Undeclared allergen recalls are one of the most preventable categories of food safety failures. They almost always trace back to breakdowns in one or more of the following: ingredient change management, label verification, formulation documentation, or supplier controls. Every one of these is addressed by existing federal regulations and well-established quality systems.
If you manufacture or co-manufacture food products, this recall is your early warning system.
Why Undeclared Allergen Recalls Keep Happening
According to FDA data, allergen-related recalls consistently represent one of the largest categories of Class I food recalls — the most serious classification, where there is a reasonable probability that consuming the product will cause serious adverse health consequences or death. In recent years, undeclared allergens have accounted for approximately 40–50% of all food recalls by some industry estimates, making them the single most common root cause of Class I food recall events.
The tragic irony is that the regulatory framework to prevent these events has been in place for decades, strengthened significantly by the Food Allergen Labeling and Consumer Protection Act of 2004 (FALCPA) and further updated by the FASTER Act of 2021. Yet recalls persist — because regulations alone do not prevent failures. Quality systems do.
Citation hook: Undeclared allergen recalls are not primarily a labeling problem — they are a quality system failure that manifests on the label.
The Regulatory Landscape: FALCPA, FASTER Act, and FSMA
FALCPA (2004): The Original Eight
The Food Allergen Labeling and Consumer Protection Act of 2004 (Public Law 108-282) established the original list of eight major food allergens that must be declared on food labels:
- Milk
- Eggs
- Fish
- Shellfish
- Tree nuts
- Peanuts
- Wheat
- Soybeans
FALCPA requires that these allergens be declared either in the ingredient list (using the common name) or in a separate "Contains" statement immediately following or adjacent to the ingredient list. Wheat — one of the two allergens at issue in the Savannah Bee recall — has been a required declaration since January 1, 2006.
The FASTER Act (2023): Sesame Added as the Ninth Major Allergen
The Food Allergy Safety, Treatment, Education, and Research (FASTER) Act of 2021 (Public Law 117-11) added sesame as the ninth major food allergen, with a compliance deadline of January 1, 2023. This was a significant regulatory change that caught many food manufacturers off guard.

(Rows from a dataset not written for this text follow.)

/-- NOTICE publishes the block that its descriptor names and answers the notice's number; with the publication table full, or behind an older
waiter, it waits, and while a contribution of its context stands behind another's; a bad descriptor traps. DECLINE, PULLREL and NRECV act on the core's own port; what PULLREL returns is ordered before what the port lands there
next (R250, R254, R345, R346, R356 to R361). That the release of NOTICE and NOTE reaches the pulls of the block, as an XFENCE would, and that a DECL
towards another package completes at its send, are the model's choices (log 15, log 42). The words of notices: NOTE publishes a
block of the command and stores the number; PULL and CRED.p claim an announced or waiting entry and wait until the pull has completed;
DECL declines it (R321 to R323). -/
def Obligations.Notices : Prop :=
  ((∀ h d a s x ps w done i,
     CompletesIf h .stor [s.gT a, s.gT d] (.notice h d a) s
       (fun t => t.noticeFine (t.g a) x ps w done ∧ (w.core t.cur.core).port.freePub = some i ∧
         w.entryAhead t.cur.core none w.entrySince = false ∧ w.owes w.me = false)
       (fun t =>
         let y := w.noticeClock w.me
         let z := y.1.publish t.cur.core i x x.loc (ps.map (·.leaf)).eraseDups done (y.1.aspaceOf t.cur.core y.1.cur.role) false y.1.cur.role y.2
         z.1.putG d z.2 none)) ∧
   (∀ h d a s x ps w done, s.mayIssue h .stor [s.gT a, s.gT d] = true →
     let t := s.atIssue h [s.gT a, s.gT d]
     t.noticeFine (t.g a) x ps w done →
       ((w.core t.cur.core).port.freePub = none ∨ w.entryAhead t.cur.core none w.entrySince = true →
         exec (.notice h d a) s = .next (w.sleepNow (.entry w.entrySince) true)) ∧
       ((w.core t.cur.core).port.freePub ≠ none → w.entryAhead t.cur.core none w.entrySince = false → w.owes w.me = true →
         exec (.notice h d a) s = .next (w.sleepNow .behind true))) ∧
   (∀ h d a s,
     TrapsIf h .stor [s.gT a, s.gT d] (.notice h d a) s
       (fun t =>
         let sp := spSpans t.cur.core [((t.g a).toNat, 64)]
         (t.g a).toNat % 8 = 0 ∧ t.spCheck t.cur.core t.cur.role (t.g a) 64 1 = none ∧ t.admits false false sp ∧
           parseDesc ((t.record (t.access false false sp)).raw (spAddr t.cur.core (t.g a).toNat) 64) true = none) 0x02 0 0) ∧
   (∀ (s : State) (c i : Nat) (d : Desc) (loc : Nat) (pages : List Leaf) (done : Option (Nat × Leaf)) (asp : Option Word)
       (note : Bool) (role : Role) (clk : Clock),
     (s.publish c i d loc pages done asp note role clk).2 = BitVec.ofNat 64 (s.podId c * 2 ^ 48 + (s.core c).port.serial % 2 ^ 48) ∧
       ∃ b, ((s.publish c i d loc pages done asp note role clk).1.core c).port.pub i = some b ∧ b.done = done ∧ b.doneAsp = asp ∧ b.count = d.retain ∧ b.cons = d.cons ∧
         b.expiry = s.gtc + d.timeout ∧ b.expired = false ∧ b.frames = pages ∧ b.info.size = d.size ∧ b.info.tag = d.tag) ∧
   (∀ h d a s e,
     CompletesIf h .all [s.gT a, s.gT d] (.decline h d a) s
       (fun t => (t.core t.cur.core).port.entry (t.g a) = some e ∧ e.unclaimed = true)
       (fun t => (t.sendDecline t.cur.core e).putG d 0 none)) ∧
   (∀ h d a s,
     CompletesIf h .all [s.gT a, s.gT d] (.decline h d a) s
       (fun t => ∀ e, (t.core t.cur.core).port.entry (t.g a) = some e → e.unclaimed = false)
       (fun t => t.putG d 1 none)) ∧
   (∀ h a s,
     CompletesIf h .all [s.gT a] (.pullrel h a) s
       (fun t => (t.g a).toNat % 512 = 0 ∧ 512 ≤ (t.g a).toNat ∧ (t.g a).toNat ≤ (t.core t.cur.core).port.landed)
       (fun t =>
         let k := t.core t.cur.core
         (t.returnBytes t.me t.cur.core (ringSpans (spAddr t.cur.core k.lzbase) k.lzsize k.port.rd (t.g a).toNat)).modPort t.cur.core (fun p =>
           { p with rd := (p.rd + (t.g a).toNat) % (t.core t.cur.core).lzsize, free := p.free + (t.g a).toNat,
                    resv := (takeRing p.resv p.given (t.g a).toNat).1, given := (takeRing p.resv p.given (t.g a).toNat).2 }))) ∧
   (∀ h a s,
     TrapsIf h .all [s.gT a] (.pullrel h a) s
       (fun t => (t.g a).toNat % 512 ≠ 0 ∨ t.g a = 0 ∨ (t.core t.cur.core).port.landed < (t.g a).toNat) 0x02 0 0) ∧
   (∀ (s : State) (a : Agent) (c lo n : Nat) (x : Access), a.core? = some c → x ∈ s.order.accesses → x.agent.core? = some c →
     (x.path = .core ∨ x.path = .gath → x.time ≤ SMap.get 0 (s.stamp a).2.vc x.agent.code) →
     (x.path ≠ .core → x.path ≠ .gath → (s.stamp a).2.knows x .gath = true) → lo ≤ x.lo → x.lo + x.len ≤ lo + n → 0 < x.len →
       let t := s.returnBytes a c [(lo, n)]
       let y : Access := { x with returned := some (a, SMap.get 0 (s.stamp a).2.vc a.code) }
       y ∈ t.order.accesses ∧ ∀ strand, t.ordered y (.port c strand) = true) ∧
   (∀ h d a s,
     CompletesIf h .all [s.gT a, s.gT d] (.nrecv h d a) s (fun t => (t.g a).toNat % 32 = 0 ∧ (t.core t.cur.core).port.recs = [])
       (fun t => t.putG d 0 none) ∧
     ∀ r rest,
       CompletesIf h .all [s.gT a, s.gT d] (.nrecv h d a) s
         (fun t => (t.g a).toNat % 32 = 0 ∧ t.spCheck t.cur.core t.cur.role (t.g a) 32 1 = none ∧ (t.core t.cur.core).port.recs = r :: rest ∧
           t.mayWrite (spSpans t.cur.core [((t.g a).toNat, 32)]))
         (fun t =>
           let c := t.cur.core
           let e := (t.g a).toNat
           let u := (((t.record (t.access true false (spSpans c [(e, 32)]))).clearBad (spAddr c e) 32).writePieces c [(e, 32)]
             (leBytes 8 r.info.nid.toNat ++ leBytes 4 r.info.tag.toNat ++ leBytes 4 r.info.size ++ leBytes 4 r.off ++
               leBytes 2 r.info.producer ++ leBytes 1 r.status ++ leBytes 1 r.info.prio ++ leBytes 8 r.gtc)).modPort c (fun p => { p with recs := rest })
           let v := if r.status = 1 then u else u.freeEntry c r.info.nid
           (if r.status = 0 then v.acquire v.me r.clock else v).putG d 1 none))) ∧
  (∀ s q e rest, s.atWord q e →
     let x := s.wctx q e
     (∀ d pa res dp rp ds run ps done i, q.stack = res :: pa :: d :: rest → x.sp s q d.toNat 64 8 = .ok dp → x.sp s q res.toNat 8 8 = .ok rp →
       s.engAdmits x.agent false false dp →
       let u := s.engLoaded x.agent dp
       parseDesc (u.readParts dp) false = some ds → pa.toNat % 64 = 0 →
       x.runs.find? (fun r => decide (r.pa ≤ pa.toNat) && decide (pa.toNat + ds.size ≤ r.pa + r.len)) = some run →
       resolve [run] e.pages false pa.toNat ds.size = .ok ps →
       ((ds.done = 0 ∧ done = none) ∨ (ds.done ≠ 0 ∧ ∃ dps, x.glob true ds.done 8 = .ok dps ∧ done = dps.head?.map (fun p => (p.pa, p.leaf)))) →
       (u.core x.c).port.freePub = some i → u.entryAhead x.c (some x.n) (q.held.getD u.gtc) = false →
       let y := u.noticeClock x.agent
       let z := y.1.publish x.c i { ds with prio := q.pri.getD ds.prio } (run.va + (pa.toNat - run.pa)) (ps.map (·.leaf)).eraseDups done
         (y.1.aspaceOf x.c e.role) true e.role y.2
       (∀ p ∈ rp, z.1.pinned .engine p.pa p.len = false) → z.1.engAdmits x.agent true false rp →
       WordDone .ewNote s (z.1.engStored x.agent e.scope rp (leBytes 8 z.2.toNat)) { q with stack := rest } 1) ∧
     (∀ n, q.pull = some n → WordWaits .ewPullS s q ∧ WordWaits .ewPullG s q ∧ WordWaits .ewCredP s q ∧ WordWaits .ewDecl s q) ∧
     (∀ n dst y ps, q.pull = none → q.stack = dst :: n :: rest → s.wordEntry x.c n = .ok y →
       let waits (i : Instr) (l : Land) : Prop :=
         exec i s = .next ((s.claim x.c q x.agent y l).modChain s.cur.core s.cur.chain (fun ch =>
           { ch with run := some { q with pull := some n, held := none, next := (s.claim x.c q x.agent y l).gtc + 1 } }))
       (x.sp s q dst.toNat y.info.size 64 = .ok ps → waits .ewPullS (.sp dst.toNat q.swz x.n)) ∧
       (dst.toNat % 64 = 0 → x.glob true dst.toNat y.info.size = .ok ps → waits .ewPullG (.glob dst.toNat x.n))) ∧
     (∀ n dst op y ps, q.pull = none → q.stack = op :: n :: dst :: rest → credOk op = true → dst.toNat % 64 = 0 →
       s.wordEntry x.c n = .ok y → x.glob true dst.toNat y.info.size = .ok ps →
       let t := s.claim x.c q x.agent y (.cred dst.toNat op.toNat x.n)
       exec .ewCredP s = .next (t.modChain s.cur.core s.cur.chain (fun ch =>
         { ch with run := some { q with pull := some n, held := none, next := t.gtc + 1 } }))) ∧
     (∀ n y, q.pull = none → q.stack = n :: rest → s.wordEntry x.c n = .ok y →
       let t := s.sendDecline x.c y
       (y.info.producer / 512 = t.pkg → exec .ewDecl s = .next (t.modChain s.cur.core s.cur.chain (fun ch =>
         { ch with run := some { q with pull := some n, held := none, next := t.gtc + 1 } }))) ∧
       (y.info.producer / 512 ≠ t.pkg → WordDone .ewDecl s t { q with stack := rest } 1)) ∧
     (∀ n, q.pull = none → q.stack = n :: rest → s.wordEntry x.c n = .error (.eng 3 0) → WordFaults .ewDecl s 0x30 3 0) ∧
     ∀ (t : State) (c : Nat) (n : Word) (y : PEntry), t.wordEntry c n = .ok y ↔ ((t.core c).port.entry n = some y ∧ y.unclaimed = true))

The FASTER Act did not change the rules for wheat or soy — but its implementation exposed a broader problem: many food manufacturers lacked the systematic processes to respond to allergen regulatory changes quickly and accurately across their entire product portfolio.

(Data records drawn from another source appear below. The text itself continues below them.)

/-! modQuire -/

@[simp] theorem State.modQuire_gtc (q : Nat) (f : Quire → Quire) : (s.modQuire q f).gtc = s.gtc := rfl
@[simp] theorem State.modQuire_phase (q : Nat) (f : Quire → Quire) : (s.modQuire q f).phase = s.phase := rfl
@[simp] theorem State.modQuire_mem (q : Nat) (f : Quire → Quire) : (s.modQuire q f).mem = s.mem := rfl
@[simp] theorem State.modQuire_lineKey (q : Nat) (f : Quire → Quire) : (s.modQuire q f).lineKey = s.lineKey := rfl
@[simp] theorem State.modQuire_keys (q : Nat) (f : Quire → Quire) : (s.modQuire q f).keys = s.keys := rfl
@[simp] theorem State.modQuire_keySerial (q : Nat) (f : Quire → Quire) : (s.modQuire q f).keySerial = s.keySerial := rfl
@[simp] theorem State.modQuire_bad (q : Nat) (f : Quire → Quire) : (s.modQuire q f).bad = s.bad := rfl
@[simp] theorem State.modQuire_cores (q : Nat) (f : Quire → Quire) : (s.modQuire q f).cores = s.cores := rfl
@[simp] theorem State.modQuire_dies (q : Nat) (f : Quire → Quire) : (s.modQuire q f).dies = s.dies := rfl
@[simp] theorem State.modQuire_sys (q : Nat) (f : Quire → Quire) : (s.modQuire q f).sys = s.sys := rfl
@[simp] theorem State.modQuire_order (q : Nat) (f : Quire → Quire) : (s.modQuire q f).order = s.order := rfl
@[simp] theorem State.modQuire_launches (q : Nat) (f : Quire → Quire) : (s.modQuire q f).launches = s.launches := rfl
@[simp] theorem State.modQuire_pushSeq (q : Nat) (f : Quire → Quire) : (s.modQuire q f).pushSeq = s.pushSeq := rfl
@[simp] theorem State.modQuire_started (q : Nat) (f : Quire → Quire) : (s.modQuire q f).started = s.started := rfl
@[simp] theorem State.modQuire_forcedList (q : Nat) (f : Quire → Quire) : (s.modQuire q f).forcedList = s.forcedList := rfl
@[simp] theorem State.modQuire_preempt (q : Nat) (f : Quire → Quire) : (s.modQuire q f).preempt = s.preempt := rfl
@[simp] theorem State.modQuire_images (q : Nat) (f : Quire → Quire) : (s.modQuire q f).images = s.images := rfl
@[simp] theorem State.modQuire_links (q : Nat) (f : Quire → Quire) : (s.modQuire q f).links = s.links := rfl
@[simp] theorem State.modQuire_linkTable (q : Nat) (f : Quire → Quire) : (s.modQuire q f).linkTable = s.linkTable := rfl
@[simp] theorem State.modQuire_mseq (q : Nat) (f : Quire → Quire) : (s.modQuire q f).mseq = s.mseq := rfl
@[simp] theorem State.modQuire_taken (q : Nat) (f : Quire → Quire) : (s.modQuire q f).taken = s.taken := rfl
@[simp] theorem State.modQuire_net (q : Nat) (f : Quire → Quire) : (s.modQuire q f).net = s.net := rfl
@[simp] theorem State.modQuire_kept (q : Nat) (f : Quire → Quire) : (s.modQuire q f).kept = s.kept := rfl
@[simp] theorem State.modQuire_sessions (q : Nat) (f : Quire → Quire) : (s.modQuire q f).sessions = s.sessions := rfl
@[simp] theorem State.modQuire_hostOut (q : Nat) (f : Quire → Quire) : (s.modQuire q f).hostOut = s.hostOut := rfl
@[simp] theorem State.modQuire_staging (q : Nat) (f : Quire → Quire) : (s.modQuire q f).staging = s.staging := rfl
@[simp] theorem State.modQuire_badTags (q : Nat) (f : Quire → Quire) : (s.modQuire q f).badTags = s.badTags := rfl
@[simp] theorem State.modQuire_failedLog (q : Nat) (f : Quire → Quire) : (s.modQuire q f).failedLog = s.failedLog := rfl
@[simp] theorem State.modQuire_digest (q : Nat) (f : Quire → Quire) : (s.modQuire q f).digest = s.digest := rfl
@[simp] theorem State.modQuire_version (q : Nat) (f : Quire → Quire) : (s.modQuire q f).version = s.version := rfl
@[simp] theorem State.modQuire_features (q : Nat) (f : Quire → Quire) : (s.modQuire q f).features = s.features := rfl
@[simp] theorem State.modQuire_dawns (q : Nat) (f : Quire → Quire) : (s.modQuire q f).dawns = s.dawns := rfl
@[simp] theorem State.modQuire_dawnCfg (q : Nat) (f : Quire → Quire) : (s.modQuire q f).dawnCfg = s.dawnCfg := rfl
@[simp] theorem State.modQuire_late (q : Nat) (f : Quire → Quire) : (s.modQuire q f).late = s.late := rfl
@[simp] theorem State.modQuire_coreMap (q : Nat) (f : Quire → Quire) : (s.modQuire q f).coreMap = s.coreMap := rfl
@[simp] theorem State.modQuire_podTime (q : Nat) (f : Quire → Quire) : (s.modQuire q f).podTime = s.podTime := rfl
@[simp] theorem State.modQuire_hostLock (q : Nat) (f : Quire → Quire) : (s.modQuire q f).hostLock = s.hostLock := rfl
@[simp] theorem State.modQuire_agenda (q : Nat) (f : Quire → Quire) : (s.modQuire q f).agenda = s.agenda := rfl
@[simp] theorem State.modQuire_cur (q : Nat) (f : Quire → Quire) : (s.modQuire q f).cur = s.cur := rfl
@[simp] theorem State.modQuire_hostSeen (q : Nat) (f : Quire → Quire) : (s.modQuire q f).hostSeen = s.hostSeen := rfl
@[simp] theorem State.modQuire_kicks (q : Nat) (f : Quire → Quire) : (s.modQuire q f).kicks = s.kicks := rfl
@[simp] theorem State.modQuire_repairLog (q : Nat) (f : Quire → Quire) : (s.modQuire q f).repairLog = s.repairLog := rfl
@[simp] theorem State.modQuire_scrubs (q : Nat) (f : Quire → Quire) : (s.modQuire q f).scrubs = s.scrubs := rfl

Citation hook: The FASTER Act's addition of sesame as a major allergen effective January 1, 2023 revealed that many food manufacturers lack the systematic label review and update processes required to respond to regulatory changes before they become compliance violations.
FSMA Preventive Controls for Human Food (21 CFR Part 117)
This is where the rubber meets the road for manufacturers. Under the FDA Food Safety Modernization Act's Preventive Controls for Human Food rule (21 CFR Part 117), allergen controls are explicitly required as a category of preventive controls — not merely best practices.
Specifically, 21 CFR §117.135(c)(2) requires that a food safety plan include allergen preventive controls where allergens are identified as a hazard requiring a preventive control. These controls must address:
- Formulation — ensuring the product is formulated as intended and allergens in the formula are correctly identified
- Labeling — ensuring the label accurately reflects the allergens present in the finished product
- Sanitation — preventing cross-contact from shared equipment or production lines
- Supplier controls — ensuring ingredients from suppliers do not introduce undeclared allergens
Failure to implement effective allergen preventive controls is not merely a quality lapse — it is a regulatory violation under 21 CFR Part 117.
The Four Control Points That Prevent Undeclared Allergen Events
Most undeclared allergen recalls — including situations like the one involving Savannah Bee Company — trace back to one or more of four systemic failures. Here is how to close each gap.
1. Formulation Change Management
One of the most common root causes of undeclared allergen events is an undocumented or poorly controlled ingredient substitution. A supplier changes a sub-ingredient. A buyer swaps to a new mustard supplier. A reformulation removes a stabilizer and adds a wheat-containing thickener. Any of these changes — without a robust change control process — can introduce an allergen that never makes it to the label.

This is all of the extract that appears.